Task description
Please output exactly the lines of the material from the first through the line containing "if one is. -/", and nothing more.

Data for the task
-- ==== Sys2Proof/Machine/Ops.lean ====
section
/-! DEFINITION. Machine/Ops.lean: the transport calls (20_memory.md rules R51 to R54), the end of a host operation with a result
(R31) or with an error (60_exceptions.md rule R257), the issuing step of a sequence (41_io.md rule R152) and the reset of the
block (R280, R281). -/

namespace Sys2Proof.Machine

/-- The next transport answer that is listed, if one is. -/
def listed {α : Type} (l : List (Option α)) : Option α :=
  match l with
  | some o :: _ => some o
  | none :: _   => none
  | []          => none

/-- What the next `TxWrite` answers (R52): the listed answer, else the reference transport's `Written(34)` (R67), else a draw. -/
def Env.nextWrite (e : Env) : WriteOutcome :=
  match listed e.writes with
  | some o => o
  | none =>
    match e.bus with
    | some _ => .written 34
    | none   => Config.freeWrite e.draws

/-- `TxRead(m)` asks for at most `m` bytes (R53). -/
def atMost (m : Nat) : ReadOutcome → ReadOutcome
  | .bytes x => .bytes (x.take m)
  | .timeout => .timeout
  | .fail    => .fail

/-- What the next `TxRead(m)` answers (R52, R53): the listed answer, else what the reference bus holds (R67), else a draw. -/
def Env.nextRead (m : Nat) (e : Env) : ReadOutcome :=
  match listed e.reads with
  | some o => atMost m o
  | none =>
    match e.bus with
    | some b =>
      match b.reply with
      | some x => atMost m (.bytes x)
      | none   => .timeout
    | none => atMost m (Config.freeRead e.draws)

/-- The bus after a `TxWrite`: a whole frame reaches every slave (R67); a frame not wholly written leaves them a draw (U9). -/
def Bus.afterWrite (cmd : Cmd) (n : Nat) (b : List Byte) (o : WriteOutcome) (bus : Bus) : Bus :=
  if writeComplete o then bus.deliver n (frameIn cmd b) else bus.disturb n

/-- The environment after a `TxWrite` of the bytes `b`. -/
def Env.afterWrite (cmd : Cmd) (b : List Byte) (e : Env) : Env :=
  { writes := e.writes.tail
    reads  := e.reads
    bus    := e.bus.map (Bus.afterWrite cmd e.draws b e.nextWrite)
    draws  := e.draws + 1 }

/-- The environment after a `TxRead`: the bytes read are consumed (R60). -/
def Env.afterRead (e : Env) : Env :=
  { writes := e.writes
    reads  := e.reads.tail
    bus    := e.bus.map (fun b => { b with reply := none })
    draws  := e.draws + 1 }

/-- The environment after a sequence was cut short (R78, R289). -/
def Env.interrupt (e : Env) : Env :=
  { writes := e.writes
    reads  := e.reads
    bus    := e.bus.map (Bus.interrupt e.draws)
    draws  := e.draws + 1 }

/-- The environment after an interruption that falls while no sequence of the block runs (R289): a search that the host has built
from ISSUE calls is cut short, and one already lost is drawn anew; with none under way nothing is interrupted. -/
def Env.cutHostSearch (e : Env) : Env :=
  match e.bus with
  | some b => if b.inSearch then e.interrupt else e
  | none   => e

/-- The environment after an interruption (R78, R289): of the block's own sequence, or of a search the host has built. -/
def Env.cut (p : Phase) (e : Env) : Env := if p = .idle then e.cutHostSearch else e.interrupt

/-- `TxWrite(b)` (R51): the call with its outcome is observed. -/
def State.txWrite (b : List Byte) (s : State) : State :=
  { s with env := s.env.afterWrite s.cfg.cmd b, trace := .write b s.env.nextWrite :: s.trace }

/-- `TxRead(m)` (R53): the call with its outcome is observed. -/
def State.txRead (m : Nat) (s : State) : State :=
  { s with env := s.env.afterRead, trace := .read m (s.env.nextRead m) :: s.trace }

/-- `Settle()` (R54). -/
def State.settle (s : State) : State := { s with trace := .settle :: s.trace }

/-- `PHASE <- p` (R9). -/
def State.goto (p : Phase) (s : State) : State := { s with phase := p }

/-- The end of a host operation that returns `r`: `RESULT <- r`, `STATUS <- OK`, `PHASE <- IDLE` (R31, R198, R230). -/
def State.finish (r : Result) (s : State) : State :=
  { s with phase := .idle, status := .ok, result := some r, trace := .returned r :: s.trace }

/-- The operation a phase belongs to; none when the block is idle (R21). -/
def Phase.op : Phase → Option HostOp
  | .idle     => none
  | .scBoff   => some .scan
  | .scQ      => some .scan
  | .scAwait  => some .scan
  | .scTon    => some .scan
  | .scToff   => some .scan
  | .scBon    => some .scan
  | .cmReset1 => some .commission
  | .cmReset2 => some .commission
  | .cmInit1  => some .commission
  | .cmInit2  => some .commission
  | .cmRand1  => some .commission
  | .cmRand2  => some .commission
  | .cmPass   => some .commission
  | .cmTest   => some .commission
  | .cmSh     => some .commission
  | .cmSm     => some .commission
  | .cmSl     => some .commission
  | .cmCmp    => some .commission
  | .cmAwait  => some .commission
  | .cmCheck  => some .commission
  | .cmXh     => some .commission
  | .cmXm     => some .commission
  | .cmXl     => some .commission
  | .cmProg   => some .commission
  | .cmWdraw  => some .commission
  | .cmLon    => some .commission
  | .cmLoff   => some .commission
  | .cmTerm   => some .commission
  | .cmBon    => some .commission

/-- The phases of COMMISSION before its first `CM_PASS`, in which it has not written `HIGH` (R231). -/
def Phase.beforeFirstPass : Phase → Bool
  | .cmReset1 | .cmReset2 | .cmInit1 | .cmInit2 | .cmRand1 | .cmRand2 => true
  | _ => false

/-- The context of an error of operation `op` at the present phase: a register the operation had not written holds "no value"
(R30, R199, R231, R257). -/
def State.context (op : HostOp) (s : State) : ErrCtx :=
  { op       := op
    phase    := s.phase
    assigned := if op = .commission then some s.assigned else none
    low      := if op = .commission then some s.low else none
    high     := if op = .commission ∧ s.phase.beforeFirstPass = false then some s.high else none
    scanix   := if op = .scan then some s.scanix else none }

/-- Error entry (R257), the block's one way to take an error: `STATUS <- E`, `ERRCTX <-` the context, `PHASE <- IDLE`, `RESULT`
unchanged. A transport error cuts a sequence short, the block's own or one a host has built, which leaves the slaves' comparison
state a draw (R78, R289). AWAIT's timeout cuts none: it is the answer of an empty window (R254; log entry 9). -/
def State.raise (op : HostOp) (e : ErrCode) (s : State) : State :=
  { s with
    phase  := .idle
    status := e
    errctx := some (s.context op)
    env    := if e = .transportReadTimeout then s.env else s.env.cut s.phase
    trace  := .failed e :: s.trace }

/-- A host operation runs only when the block is idle (R108, R262). -/
def whenIdle (s : State) (t : State) : Host.Outcome State Fault Refusal :=
  if s.phase = .idle then .next t else .refused .busy

/-- ISSUE's effect (R150): the frame is written, with no settle; a write that is not complete is an error. -/
def State.issueFrame (a c : Byte) (s : State) : State :=
  let t := s.txWrite (pack (fwd a c))
  if writeComplete s.env.nextWrite then t.finish .unit else t.raise .issue .transportWriteError

/-- The registers after a frame of a sequence has been sent: the step's own updates and the next phase (R193 to R198, R214 to
R230). A phase that sends no frame keeps its place. -/
def State.advance (s : State) : State :=
  match s.phase with
  | .idle     => s
  | .scBoff   => s.goto .scQ
  | .scQ      => s.goto .scAwait
  | .scAwait  => s
  | .scTon    => s.goto .scToff
  | .scToff   => { s with scanix := s.scanix + 1, phase := .scQ }
  | .scBon    => s.finish (.mask s.occ)
  | .cmReset1 => s.goto .cmReset2
  | .cmReset2 => s.goto .cmInit1
  | .cmInit1  => s.goto .cmInit2
  | .cmInit2  => s.goto .cmRand1
  | .cmRand1  => s.goto .cmRand2
  | .cmRand2  => s.goto .cmPass
  | .cmPass   => s
  | .cmTest   => s
  | .cmSh     => s.goto .cmSm
  | .cmSm     => s.goto .cmSl
  | .cmSl     => s.goto .cmCmp
  | .cmCmp    => s.goto .cmAwait
  | .cmAwait  => s
  | .cmCheck  => s
  | .cmXh     => s.goto .cmXm
  | .cmXm     => s.goto .cmXl
  | .cmXl     => s.goto .cmProg
  | .cmProg   => s.goto .cmWdraw
  | .cmWdraw  => s.goto .cmLon
  | .cmLon    => s.goto .cmLoff
  | .cmLoff   => { s with assigned := s.assigned + 1, phase := .cmPass }
  | .cmTerm   => s.goto .cmBon
  | .cmBon    => s.finish (.count s.assigned)

/-- An issuing step of a sequence of operation `op`: `Send(a, c)` (R152), that is the write, its error, or one settle, and then
the step's own updates. -/
def State.sendFrame (op : HostOp) (a c : Byte) (s : State) : State :=
  let t := s.txWrite (pack (fwd a c))
  if writeComplete s.env.nextWrite then t.settle.advance else t.raise op .transportWriteError

/-- A bus frame (R154 to R168): inside a sequence it is the issuing step of the present phase; from an idle block it is the
`ISSUE <frame>` of R112 and R113. -/
def State.busFrame (a c : Byte) (s : State) : State :=
  match s.phase.op with
  | some op => s.sendFrame op a c
  | none    => s.issueFrame a c

/-- Reset of the block (R280, R281): an operation under way ends with no result and no error record, frames already sent stay
sent, and the slaves of an interrupted sequence, or of a search the host was building, are left a draw (R289). The configuration,
the host's requests and the observation are not the block's registers and stay. -/
def State.blockReset (s : State) : State :=
  { State.reset with
    cfg      := s.cfg
    requests := s.requests
    env      := s.env.cut s.phase
    trace    := s.trace }

/-- An idle block without a request waits (R61, R280). A host that has no further call has stopped; that cuts a search it was
building (R289; log entry 9). -/
def State.wait (s : State) : State := { s with env := s.env.cutHostSearch }

end Sys2Proof.Machine
end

Answer to this task
-- ==== Sys2Proof/Machine/Ops.lean ====
section
/-! DEFINITION. Machine/Ops.lean: the transport calls (20_memory.md rules R51 to R54), the end of a host operation with a result
(R31) or with an error (60_exceptions.md rule R257), the issuing step of a sequence (41_io.md rule R152) and the reset of the
block (R280, R281). -/

namespace Sys2Proof.Machine

/-- The next transport answer that is listed, if one is. -/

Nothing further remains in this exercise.